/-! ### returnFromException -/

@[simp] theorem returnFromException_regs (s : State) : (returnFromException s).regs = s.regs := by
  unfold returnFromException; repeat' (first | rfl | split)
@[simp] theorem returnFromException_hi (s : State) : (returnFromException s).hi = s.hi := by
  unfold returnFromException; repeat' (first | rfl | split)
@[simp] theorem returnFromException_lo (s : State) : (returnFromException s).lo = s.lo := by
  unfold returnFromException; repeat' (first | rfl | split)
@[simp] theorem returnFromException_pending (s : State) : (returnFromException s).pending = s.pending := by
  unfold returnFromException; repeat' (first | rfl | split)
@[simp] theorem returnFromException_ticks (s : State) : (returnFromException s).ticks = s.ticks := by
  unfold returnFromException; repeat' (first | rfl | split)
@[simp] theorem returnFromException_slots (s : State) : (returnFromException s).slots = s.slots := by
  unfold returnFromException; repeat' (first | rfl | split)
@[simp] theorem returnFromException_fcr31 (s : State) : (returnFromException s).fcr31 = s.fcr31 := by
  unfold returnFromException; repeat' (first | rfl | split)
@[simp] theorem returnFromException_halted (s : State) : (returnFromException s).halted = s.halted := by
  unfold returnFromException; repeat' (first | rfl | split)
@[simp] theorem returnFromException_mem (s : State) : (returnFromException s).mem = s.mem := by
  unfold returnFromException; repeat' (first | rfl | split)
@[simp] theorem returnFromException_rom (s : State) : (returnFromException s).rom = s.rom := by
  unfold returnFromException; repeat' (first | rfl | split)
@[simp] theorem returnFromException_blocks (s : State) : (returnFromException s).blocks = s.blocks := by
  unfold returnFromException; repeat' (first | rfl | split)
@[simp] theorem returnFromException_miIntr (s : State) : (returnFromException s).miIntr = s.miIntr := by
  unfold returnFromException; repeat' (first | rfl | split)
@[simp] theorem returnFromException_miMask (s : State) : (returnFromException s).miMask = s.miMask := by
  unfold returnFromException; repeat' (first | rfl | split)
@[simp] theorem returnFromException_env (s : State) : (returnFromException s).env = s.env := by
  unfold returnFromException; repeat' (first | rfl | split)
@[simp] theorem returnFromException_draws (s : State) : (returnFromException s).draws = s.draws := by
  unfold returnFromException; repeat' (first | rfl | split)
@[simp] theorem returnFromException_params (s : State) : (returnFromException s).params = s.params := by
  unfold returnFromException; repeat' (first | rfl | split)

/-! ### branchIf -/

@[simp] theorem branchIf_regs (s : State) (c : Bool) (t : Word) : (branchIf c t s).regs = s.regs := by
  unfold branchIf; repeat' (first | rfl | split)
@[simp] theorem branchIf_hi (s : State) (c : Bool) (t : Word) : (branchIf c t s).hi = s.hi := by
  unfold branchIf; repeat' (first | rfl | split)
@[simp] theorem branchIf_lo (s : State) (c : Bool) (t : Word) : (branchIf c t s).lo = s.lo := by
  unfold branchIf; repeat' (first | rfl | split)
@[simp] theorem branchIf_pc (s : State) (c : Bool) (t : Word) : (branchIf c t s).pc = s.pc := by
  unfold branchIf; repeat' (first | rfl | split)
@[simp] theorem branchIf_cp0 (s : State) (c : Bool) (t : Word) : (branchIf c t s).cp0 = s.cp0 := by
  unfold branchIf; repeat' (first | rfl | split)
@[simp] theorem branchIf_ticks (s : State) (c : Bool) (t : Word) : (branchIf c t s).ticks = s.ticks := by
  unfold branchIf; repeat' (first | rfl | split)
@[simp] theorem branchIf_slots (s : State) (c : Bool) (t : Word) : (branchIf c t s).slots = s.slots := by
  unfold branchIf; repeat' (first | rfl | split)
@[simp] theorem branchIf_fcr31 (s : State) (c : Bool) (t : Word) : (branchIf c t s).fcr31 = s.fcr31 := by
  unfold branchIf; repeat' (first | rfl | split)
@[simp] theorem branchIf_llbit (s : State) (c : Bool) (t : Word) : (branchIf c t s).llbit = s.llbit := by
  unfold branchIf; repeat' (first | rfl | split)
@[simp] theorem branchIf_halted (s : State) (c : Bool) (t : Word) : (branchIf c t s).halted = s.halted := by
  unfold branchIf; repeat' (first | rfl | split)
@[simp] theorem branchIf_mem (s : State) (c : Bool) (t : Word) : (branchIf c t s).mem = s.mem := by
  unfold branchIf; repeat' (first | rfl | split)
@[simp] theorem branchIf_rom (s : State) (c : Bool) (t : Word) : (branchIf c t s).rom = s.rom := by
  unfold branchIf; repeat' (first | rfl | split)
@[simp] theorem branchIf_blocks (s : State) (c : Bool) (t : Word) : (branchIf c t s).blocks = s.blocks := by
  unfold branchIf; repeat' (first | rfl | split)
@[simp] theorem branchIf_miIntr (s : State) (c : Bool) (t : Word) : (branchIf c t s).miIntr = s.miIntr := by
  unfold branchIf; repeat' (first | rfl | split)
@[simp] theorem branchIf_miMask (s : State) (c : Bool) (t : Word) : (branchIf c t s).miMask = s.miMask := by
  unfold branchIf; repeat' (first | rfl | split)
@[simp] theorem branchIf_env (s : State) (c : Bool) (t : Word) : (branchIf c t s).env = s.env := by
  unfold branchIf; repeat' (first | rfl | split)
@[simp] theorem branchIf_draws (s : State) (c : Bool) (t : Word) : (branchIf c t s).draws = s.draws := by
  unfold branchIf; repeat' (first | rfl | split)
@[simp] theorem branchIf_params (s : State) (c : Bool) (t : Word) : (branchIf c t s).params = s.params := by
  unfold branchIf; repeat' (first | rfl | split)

● ● ● ●

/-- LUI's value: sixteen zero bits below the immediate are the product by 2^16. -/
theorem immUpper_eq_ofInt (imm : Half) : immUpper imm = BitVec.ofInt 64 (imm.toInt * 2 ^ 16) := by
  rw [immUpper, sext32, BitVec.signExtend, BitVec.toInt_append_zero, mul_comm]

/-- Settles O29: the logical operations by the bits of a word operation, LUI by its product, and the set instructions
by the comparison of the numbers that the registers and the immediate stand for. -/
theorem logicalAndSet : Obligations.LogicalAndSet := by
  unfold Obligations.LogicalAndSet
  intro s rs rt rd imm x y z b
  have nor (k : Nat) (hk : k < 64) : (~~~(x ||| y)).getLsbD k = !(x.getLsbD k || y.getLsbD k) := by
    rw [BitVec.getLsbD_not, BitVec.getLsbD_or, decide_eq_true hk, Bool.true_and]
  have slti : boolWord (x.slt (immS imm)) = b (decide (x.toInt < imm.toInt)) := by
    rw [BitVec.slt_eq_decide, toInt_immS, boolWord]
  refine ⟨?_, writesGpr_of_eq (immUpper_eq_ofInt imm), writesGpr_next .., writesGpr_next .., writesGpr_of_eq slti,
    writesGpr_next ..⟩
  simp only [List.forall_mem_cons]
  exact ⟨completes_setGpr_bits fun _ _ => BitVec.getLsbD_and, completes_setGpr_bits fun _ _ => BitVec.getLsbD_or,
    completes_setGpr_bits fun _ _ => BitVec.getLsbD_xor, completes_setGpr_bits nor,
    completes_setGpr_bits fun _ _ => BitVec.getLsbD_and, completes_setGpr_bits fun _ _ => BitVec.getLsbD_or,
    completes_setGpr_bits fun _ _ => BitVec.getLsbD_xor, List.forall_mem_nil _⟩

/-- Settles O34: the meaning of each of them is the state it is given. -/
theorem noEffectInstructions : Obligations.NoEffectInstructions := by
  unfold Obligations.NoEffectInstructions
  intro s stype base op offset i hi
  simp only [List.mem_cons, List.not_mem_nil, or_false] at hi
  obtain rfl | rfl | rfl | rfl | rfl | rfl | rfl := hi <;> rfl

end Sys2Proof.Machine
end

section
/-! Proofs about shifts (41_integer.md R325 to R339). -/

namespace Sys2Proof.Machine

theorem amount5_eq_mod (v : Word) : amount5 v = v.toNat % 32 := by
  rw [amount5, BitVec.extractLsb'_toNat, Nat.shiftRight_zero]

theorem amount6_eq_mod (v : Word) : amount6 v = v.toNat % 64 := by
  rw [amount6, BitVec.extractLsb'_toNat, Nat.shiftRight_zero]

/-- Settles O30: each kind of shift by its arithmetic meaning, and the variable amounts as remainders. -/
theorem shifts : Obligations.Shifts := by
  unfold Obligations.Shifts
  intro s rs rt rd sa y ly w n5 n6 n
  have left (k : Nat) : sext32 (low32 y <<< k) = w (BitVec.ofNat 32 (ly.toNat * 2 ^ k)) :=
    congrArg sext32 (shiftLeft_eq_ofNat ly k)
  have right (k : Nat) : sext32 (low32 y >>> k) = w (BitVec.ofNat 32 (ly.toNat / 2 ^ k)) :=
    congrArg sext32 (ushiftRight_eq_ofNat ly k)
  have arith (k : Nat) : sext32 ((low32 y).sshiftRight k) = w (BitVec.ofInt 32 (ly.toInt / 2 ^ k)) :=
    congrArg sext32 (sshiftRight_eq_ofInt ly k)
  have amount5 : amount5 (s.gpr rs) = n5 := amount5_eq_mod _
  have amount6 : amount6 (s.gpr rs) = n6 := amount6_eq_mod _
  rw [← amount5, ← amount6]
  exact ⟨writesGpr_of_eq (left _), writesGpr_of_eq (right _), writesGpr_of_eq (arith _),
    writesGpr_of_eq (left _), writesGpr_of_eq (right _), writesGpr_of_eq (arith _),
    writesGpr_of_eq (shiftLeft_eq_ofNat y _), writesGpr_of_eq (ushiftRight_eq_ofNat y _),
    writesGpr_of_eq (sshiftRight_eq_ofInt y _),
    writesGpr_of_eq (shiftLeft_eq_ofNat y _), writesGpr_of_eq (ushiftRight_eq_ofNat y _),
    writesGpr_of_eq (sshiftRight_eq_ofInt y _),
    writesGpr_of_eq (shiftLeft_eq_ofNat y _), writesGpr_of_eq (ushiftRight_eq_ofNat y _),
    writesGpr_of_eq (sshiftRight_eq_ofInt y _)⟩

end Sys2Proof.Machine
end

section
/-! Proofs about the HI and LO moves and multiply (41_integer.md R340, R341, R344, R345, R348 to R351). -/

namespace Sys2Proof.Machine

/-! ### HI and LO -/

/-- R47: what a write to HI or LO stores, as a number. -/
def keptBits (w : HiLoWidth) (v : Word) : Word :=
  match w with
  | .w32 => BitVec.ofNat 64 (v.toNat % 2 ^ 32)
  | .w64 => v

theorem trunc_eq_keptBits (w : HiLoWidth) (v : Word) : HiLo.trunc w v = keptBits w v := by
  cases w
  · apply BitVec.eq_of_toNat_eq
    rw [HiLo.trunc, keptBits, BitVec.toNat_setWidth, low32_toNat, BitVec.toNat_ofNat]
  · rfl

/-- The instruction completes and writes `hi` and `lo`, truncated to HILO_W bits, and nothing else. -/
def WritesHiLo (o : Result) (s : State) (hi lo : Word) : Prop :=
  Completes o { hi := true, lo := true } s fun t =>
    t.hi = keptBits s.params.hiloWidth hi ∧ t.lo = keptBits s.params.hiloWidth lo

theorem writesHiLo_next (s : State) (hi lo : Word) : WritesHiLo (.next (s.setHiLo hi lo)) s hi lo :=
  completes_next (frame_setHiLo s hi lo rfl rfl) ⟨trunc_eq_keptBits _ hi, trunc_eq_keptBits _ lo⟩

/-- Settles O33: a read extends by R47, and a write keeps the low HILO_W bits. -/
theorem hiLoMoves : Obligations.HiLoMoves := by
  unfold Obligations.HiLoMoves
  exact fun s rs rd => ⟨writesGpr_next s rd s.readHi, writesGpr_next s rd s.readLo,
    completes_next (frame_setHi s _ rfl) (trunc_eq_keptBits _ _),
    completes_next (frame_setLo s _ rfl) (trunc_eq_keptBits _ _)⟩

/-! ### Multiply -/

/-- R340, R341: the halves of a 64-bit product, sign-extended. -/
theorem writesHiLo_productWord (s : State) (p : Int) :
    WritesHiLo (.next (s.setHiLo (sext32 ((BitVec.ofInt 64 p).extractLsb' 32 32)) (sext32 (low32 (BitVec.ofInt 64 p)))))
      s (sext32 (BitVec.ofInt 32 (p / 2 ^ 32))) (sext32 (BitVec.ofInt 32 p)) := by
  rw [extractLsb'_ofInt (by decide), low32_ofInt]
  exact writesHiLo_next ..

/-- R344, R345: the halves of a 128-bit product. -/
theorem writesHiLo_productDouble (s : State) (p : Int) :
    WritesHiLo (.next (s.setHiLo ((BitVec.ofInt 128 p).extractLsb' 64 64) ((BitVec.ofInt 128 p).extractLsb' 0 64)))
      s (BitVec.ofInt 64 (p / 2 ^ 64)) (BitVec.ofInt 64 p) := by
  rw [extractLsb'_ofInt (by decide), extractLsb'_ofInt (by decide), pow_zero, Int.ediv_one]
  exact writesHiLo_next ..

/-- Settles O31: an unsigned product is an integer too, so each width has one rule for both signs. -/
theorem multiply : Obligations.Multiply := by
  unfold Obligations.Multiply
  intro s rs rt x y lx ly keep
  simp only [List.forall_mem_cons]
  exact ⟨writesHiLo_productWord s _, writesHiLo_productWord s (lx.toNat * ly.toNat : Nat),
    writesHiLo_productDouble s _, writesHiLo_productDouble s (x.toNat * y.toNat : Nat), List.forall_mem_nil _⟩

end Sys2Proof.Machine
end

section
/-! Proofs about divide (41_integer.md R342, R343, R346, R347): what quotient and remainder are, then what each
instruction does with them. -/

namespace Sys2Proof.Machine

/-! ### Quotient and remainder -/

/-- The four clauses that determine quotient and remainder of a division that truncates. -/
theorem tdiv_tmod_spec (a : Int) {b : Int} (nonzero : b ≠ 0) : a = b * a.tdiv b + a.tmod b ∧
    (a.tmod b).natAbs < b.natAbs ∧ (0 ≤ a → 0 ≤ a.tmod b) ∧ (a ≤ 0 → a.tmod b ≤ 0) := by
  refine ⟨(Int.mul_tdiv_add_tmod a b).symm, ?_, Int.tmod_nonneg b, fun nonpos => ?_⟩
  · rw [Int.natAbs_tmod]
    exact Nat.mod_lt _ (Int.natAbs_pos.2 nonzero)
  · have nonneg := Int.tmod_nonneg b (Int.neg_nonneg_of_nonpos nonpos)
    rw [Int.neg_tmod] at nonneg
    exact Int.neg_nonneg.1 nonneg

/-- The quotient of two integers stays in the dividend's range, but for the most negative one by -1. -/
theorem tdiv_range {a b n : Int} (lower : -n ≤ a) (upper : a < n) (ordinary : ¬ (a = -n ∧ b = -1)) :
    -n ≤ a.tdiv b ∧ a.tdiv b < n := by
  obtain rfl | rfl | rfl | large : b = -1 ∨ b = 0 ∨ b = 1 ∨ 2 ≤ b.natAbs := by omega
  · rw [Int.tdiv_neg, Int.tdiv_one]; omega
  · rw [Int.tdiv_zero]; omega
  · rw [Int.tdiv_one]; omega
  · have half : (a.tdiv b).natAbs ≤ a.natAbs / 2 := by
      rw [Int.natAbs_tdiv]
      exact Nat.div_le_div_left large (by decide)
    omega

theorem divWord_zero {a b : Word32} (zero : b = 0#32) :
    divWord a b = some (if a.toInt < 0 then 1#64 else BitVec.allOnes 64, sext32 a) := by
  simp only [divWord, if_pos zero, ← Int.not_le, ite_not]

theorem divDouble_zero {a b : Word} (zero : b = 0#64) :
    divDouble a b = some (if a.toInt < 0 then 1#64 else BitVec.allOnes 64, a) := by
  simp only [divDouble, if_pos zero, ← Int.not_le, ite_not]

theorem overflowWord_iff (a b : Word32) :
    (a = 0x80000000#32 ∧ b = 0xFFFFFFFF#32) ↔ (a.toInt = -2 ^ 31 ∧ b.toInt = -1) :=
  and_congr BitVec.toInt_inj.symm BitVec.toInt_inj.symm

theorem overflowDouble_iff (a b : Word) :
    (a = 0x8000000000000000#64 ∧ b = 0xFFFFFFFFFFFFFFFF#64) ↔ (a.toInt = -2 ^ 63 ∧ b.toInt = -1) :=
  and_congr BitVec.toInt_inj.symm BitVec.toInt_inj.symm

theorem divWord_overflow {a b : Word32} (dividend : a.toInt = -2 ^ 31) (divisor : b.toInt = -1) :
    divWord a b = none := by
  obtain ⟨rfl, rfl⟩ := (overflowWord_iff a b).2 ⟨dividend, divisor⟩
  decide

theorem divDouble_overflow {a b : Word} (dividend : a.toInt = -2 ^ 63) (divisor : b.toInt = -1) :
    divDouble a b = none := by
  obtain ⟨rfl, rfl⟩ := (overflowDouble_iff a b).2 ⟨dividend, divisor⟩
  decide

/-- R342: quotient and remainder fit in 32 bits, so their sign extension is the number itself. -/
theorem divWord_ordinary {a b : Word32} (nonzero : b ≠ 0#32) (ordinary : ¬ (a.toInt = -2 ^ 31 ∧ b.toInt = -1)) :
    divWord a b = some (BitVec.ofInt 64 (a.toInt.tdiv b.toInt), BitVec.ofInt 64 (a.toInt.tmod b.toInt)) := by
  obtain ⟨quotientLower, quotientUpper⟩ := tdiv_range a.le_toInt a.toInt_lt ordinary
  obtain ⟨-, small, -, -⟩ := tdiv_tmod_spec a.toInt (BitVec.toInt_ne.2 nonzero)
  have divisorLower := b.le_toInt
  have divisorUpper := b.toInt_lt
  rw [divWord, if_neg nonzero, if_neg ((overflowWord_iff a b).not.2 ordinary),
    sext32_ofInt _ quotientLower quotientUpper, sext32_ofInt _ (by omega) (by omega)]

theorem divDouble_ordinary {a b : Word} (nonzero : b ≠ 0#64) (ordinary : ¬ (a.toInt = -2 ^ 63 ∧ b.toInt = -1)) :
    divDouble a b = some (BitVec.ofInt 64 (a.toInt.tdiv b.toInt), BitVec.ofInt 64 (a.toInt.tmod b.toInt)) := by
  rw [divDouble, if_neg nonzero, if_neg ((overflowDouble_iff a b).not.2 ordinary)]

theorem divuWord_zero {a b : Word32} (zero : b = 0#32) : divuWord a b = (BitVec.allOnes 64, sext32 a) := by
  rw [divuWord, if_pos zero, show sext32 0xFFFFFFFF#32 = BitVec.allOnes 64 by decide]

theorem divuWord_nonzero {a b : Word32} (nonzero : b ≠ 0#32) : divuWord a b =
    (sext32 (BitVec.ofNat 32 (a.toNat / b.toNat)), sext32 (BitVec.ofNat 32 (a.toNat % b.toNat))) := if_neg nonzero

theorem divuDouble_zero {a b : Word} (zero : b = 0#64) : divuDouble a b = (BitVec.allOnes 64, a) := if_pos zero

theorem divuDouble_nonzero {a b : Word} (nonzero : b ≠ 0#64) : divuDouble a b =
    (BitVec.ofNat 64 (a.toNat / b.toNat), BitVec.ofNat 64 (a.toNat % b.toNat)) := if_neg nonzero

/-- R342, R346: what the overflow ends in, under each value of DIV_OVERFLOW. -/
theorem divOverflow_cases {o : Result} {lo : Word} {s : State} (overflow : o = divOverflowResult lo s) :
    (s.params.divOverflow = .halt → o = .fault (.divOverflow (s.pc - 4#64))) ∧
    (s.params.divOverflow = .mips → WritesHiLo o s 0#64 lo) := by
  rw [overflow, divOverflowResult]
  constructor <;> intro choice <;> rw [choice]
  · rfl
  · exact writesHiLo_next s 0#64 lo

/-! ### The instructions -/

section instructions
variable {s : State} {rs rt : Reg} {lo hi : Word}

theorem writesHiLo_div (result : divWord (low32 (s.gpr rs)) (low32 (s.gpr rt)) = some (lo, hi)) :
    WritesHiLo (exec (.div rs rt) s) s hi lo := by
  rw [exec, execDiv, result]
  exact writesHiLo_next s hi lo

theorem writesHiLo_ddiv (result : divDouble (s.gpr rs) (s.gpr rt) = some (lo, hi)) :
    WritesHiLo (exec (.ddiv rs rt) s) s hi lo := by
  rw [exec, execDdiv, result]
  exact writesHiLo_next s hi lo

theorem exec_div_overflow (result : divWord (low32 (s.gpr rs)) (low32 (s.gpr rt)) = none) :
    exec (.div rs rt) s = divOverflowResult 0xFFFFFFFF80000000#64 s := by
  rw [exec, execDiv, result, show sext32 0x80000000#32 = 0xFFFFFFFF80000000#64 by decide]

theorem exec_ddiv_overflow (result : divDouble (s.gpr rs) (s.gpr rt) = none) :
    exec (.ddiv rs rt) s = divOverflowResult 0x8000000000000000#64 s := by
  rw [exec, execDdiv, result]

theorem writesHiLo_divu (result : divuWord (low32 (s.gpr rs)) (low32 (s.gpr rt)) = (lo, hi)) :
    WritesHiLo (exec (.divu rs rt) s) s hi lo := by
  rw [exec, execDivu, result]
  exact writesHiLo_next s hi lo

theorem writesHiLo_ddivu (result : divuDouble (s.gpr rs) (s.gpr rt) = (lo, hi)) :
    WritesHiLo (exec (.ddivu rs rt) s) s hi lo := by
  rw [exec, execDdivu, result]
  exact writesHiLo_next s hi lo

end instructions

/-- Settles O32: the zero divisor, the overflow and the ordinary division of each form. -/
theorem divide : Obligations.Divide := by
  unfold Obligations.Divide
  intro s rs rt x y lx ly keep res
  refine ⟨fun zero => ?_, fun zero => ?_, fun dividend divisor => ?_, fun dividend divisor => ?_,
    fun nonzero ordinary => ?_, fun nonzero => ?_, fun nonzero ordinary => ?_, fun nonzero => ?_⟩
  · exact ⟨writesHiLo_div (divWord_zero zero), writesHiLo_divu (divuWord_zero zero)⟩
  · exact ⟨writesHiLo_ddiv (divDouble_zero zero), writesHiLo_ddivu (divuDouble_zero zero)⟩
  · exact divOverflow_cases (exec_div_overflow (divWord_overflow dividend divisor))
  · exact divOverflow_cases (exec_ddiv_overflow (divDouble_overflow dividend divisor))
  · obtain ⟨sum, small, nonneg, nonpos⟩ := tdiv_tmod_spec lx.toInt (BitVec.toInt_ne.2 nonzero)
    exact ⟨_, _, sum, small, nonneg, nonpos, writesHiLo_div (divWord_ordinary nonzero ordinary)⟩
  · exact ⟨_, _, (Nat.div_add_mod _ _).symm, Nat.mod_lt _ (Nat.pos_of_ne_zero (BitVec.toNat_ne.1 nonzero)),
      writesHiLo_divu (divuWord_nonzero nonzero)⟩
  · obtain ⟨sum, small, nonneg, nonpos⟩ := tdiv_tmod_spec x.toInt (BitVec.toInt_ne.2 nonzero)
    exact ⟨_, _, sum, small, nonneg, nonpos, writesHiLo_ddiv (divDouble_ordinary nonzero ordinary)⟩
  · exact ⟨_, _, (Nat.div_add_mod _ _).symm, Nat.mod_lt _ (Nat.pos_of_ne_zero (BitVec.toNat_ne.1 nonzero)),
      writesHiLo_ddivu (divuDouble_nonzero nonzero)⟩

● ● ● ●

◆ Task to complete
Working from the material above, retype exactly the lines from the one with "by 2^16. -/" through the one with "theorem immUpper_eq_ofInt (imm", both included, and only those lines.

◆ Response to this exercise
/-- LUI's value: sixteen zero bits below the immediate are the product by 2^16. -/
theorem immUpper_eq_ofInt (imm : Half) : immUpper imm = BitVec.ofInt 64 (imm.toInt * 2 ^ 16) := by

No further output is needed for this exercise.